# Elastic Search Population

In [None]:
ES_HOST = 'localhost'
ES_PORT = 9200
DATA_FILE = 'data/big_author_data.p'

To use elastic search we must populate it. Loading the author data and writing it is relatively trivial in python.

You can read about the [simple elastic search client](https://elasticsearch-py.readthedocs.io/en/master/).

In [None]:
import pickle

with open(DATA_FILE, 'rb') as handle:
    author_data = pickle.load(handle)

In [None]:
es_records = (
    {
        **entry,
        '_id': entry['id'],
        '_index': 'documents',
        '_type': 'document'
    }
    for entry in author_data
)

The next step will take some time to execute.

In [None]:
from collections import deque
from elasticsearch import Elasticsearch
from elasticsearch.helpers import parallel_bulk

client = Elasticsearch([f'{ES_HOST}:{ES_PORT}'], sniff_on_start=True)

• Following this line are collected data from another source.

-- ==== Sys2Proof/Laws/Words.lean ====
section
/-!
SUPPORT. What the shared word forms do at a place that stands: each answers a next state.
-/

namespace Sys2Proof.Laws

open Sys2Proof.Machine

variable {s : State} {d : Domain} {t : Tile}

theorem onTile_at (h : s.At d t) (f : Domain → Tile → Tile) : onTile s f = .next (s.put (f d t)) := by
  simp [onTile, h.1, h.2, State.put]

theorem onDom_at (h : s.At d t) (f : Domain → Tile → State) : onDom s f = .next (f d t) := by
  simp [onDom, h.1, h.2]

theorem sqResult_at (h : s.At d t) (lat : Nat) (dst : Dst) (f : Domain → Tile → W64) :
    sqResult s lat dst f = .next (s.put (t.send (scalarFlight t d.dtick lat .sq (dstDest dst) (f d t)))) :=
  onTile_at h _

theorem sa1_at (h : s.At d t) (dst : Dst) (a : SSpec) (f : W64 → W64) :
    sa1 s dst a f = .next (s.put (t.send (scalarFlight t d.dtick latAlu .sq (dstDest dst) (f (t.sval a))))) :=
  onTile_at h _

theorem sa2_at (h : s.At d t) (lat : Nat) (dst : Dst) (a b : SSpec) (f : W64 → W64 → W64) :
    sa2 s lat dst a b f =
      .next (s.put (t.send (scalarFlight t d.dtick lat .sq (dstDest dst) (f (t.sval a) (t.sval b))))) :=
  onTile_at h _

theorem shortScalar_at (h : s.At d t) (n : BitVec 5) (f : Tile → W64) :
    shortScalar s n f = .next (s.put (t.send (scalarFlight t d.dtick 1 .sq (.sreg n) (f t)))) :=
  onTile_at h _

theorem slotWord_at (h : s.At d t) (p : BitVec 3) (f : Tile → Bool) :
    slotWord s p f = .next (s.put (t.send (scalarFlight t d.dtick 1 .sq (.slot p (f t)) 0))) :=
  onTile_at h _

theorem trapWord_at (h : s.At d t) (src code detail : Nat) (addr : W64) :
    trapWord s src code detail addr = .next (s.raise src code detail addr) :=
  onDom_at h _

/-- Only a place that does not stand stops a word that changes its tile. -/
theorem onTile_next {f : Domain → Tile → Tile} {s' : State} (e : onTile s f = .next s') :
    ∃ d t, s.At d t ∧ s' = s.put (f d t) := by
  unfold onTile at e
  split at e
  · cases e
  · rename_i d hd
    split at e
    · cases e
    · rename_i t ht
      cases e
      exact ⟨d, t, ⟨hd, ht⟩, rfl⟩

theorem onDom_next {f : Domain → Tile → State} {s' : State} (e : onDom s f = .next s') :
    ∃ d t, s.At d t ∧ s' = f d t := by
  unfold onDom at e
  split at e
  · cases e
  · rename_i d hd
    split at e
    · cases e
    · rename_i t ht
      cases e
      exact ⟨d, t, ⟨hd, ht⟩, rfl⟩

/-! ## A place after an update -/

theorem upd_getElem? {α : Type} (l : List α) (i : Nat) (f : α → α) (j : Nat) :
    (upd l i f)[j]? = if i = j then (l[j]?).map f else l[j]? := by
  induction l generalizing i j with
  | nil => simp [upd]
  | cons x xs ih =>
    cases i with
    | zero => cases j <;> simp [upd]
    | succ i => cases j with
      | zero => simp [upd]
      | succ j => simp [upd, ih]

theorem tile?_updTile (d : Domain) (lt : Nat) (f : Tile → Tile) (k : Nat) :
    (d.updTile lt f).tile? k = if lt = k then (d.tile? k).map f else d.tile? k := by
  simp [Domain.updTile, Domain.tile?, upd_getElem?]

theorem dom?_seq {k : Nat} (h : s.dom? k = some d) : d.seq = k := by
  have := List.find?_some h
  simpa using this

theorem dom?_updDom {k : Nat} {f : Domain → Domain} (h : s.dom? k = some d) (hf : ∀ e, (f e).seq = e.seq) :
    (s.updDom k f).dom? k = some (f d) := by
  unfold State.dom? State.updDom at *
  generalize s.domains = l at *
  induction l with
  | nil => simp at h
  | cons x xs ih =>
    simp only [List.map_cons, List.find?_cons] at *
    by_cases hx : x.seq = k
    · simp only [hx, beq_self_eq_true, Option.some.injEq] at h
      subst h
      simp [hx, hf]
    · have e : (x.seq == k) = false := by simpa using hx
      simp only [e] at h
      simp only [hx, if_false, e]
      exact ih h

theorem At.seq (h : s.At d t) : d.seq = s.cur.dom := dom?_seq h.1

theorem at_updDom {f : Domain → Domain} (h : s.At d t) (hf : ∀ e, (f e).seq = e.seq) {u : Tile}
    (hu : (f d).tile? s.cur.lt = some u) : (s.updDom s.cur.dom f).At (f d) u :=
  ⟨dom?_updDom h.1 hf, hu⟩

theorem at_put (h : s.At d t) (u : Tile) : (s.put u).At (d.updTile s.cur.lt (fun _ => u)) u := by
  refine at_updDom (f := fun e => e.updTile s.cur.lt (fun _ => u)) h (fun e => rfl) ?_
  rw [tile?_updTile, if_pos rfl, h.2]
  rfl

end Sys2Proof.Laws
end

# parallel_bulk returns a generator which must be consumed
# deque is used to do that
deque(parallel_bulk(client, es_records), maxlen=0)

To validate that this has worked we can ask for the number of documents in the index.

In [None]:
import requests

requests.get(f'http://{ES_HOST}:{ES_PORT}/documents/document/_search', params={'size': 0}).json()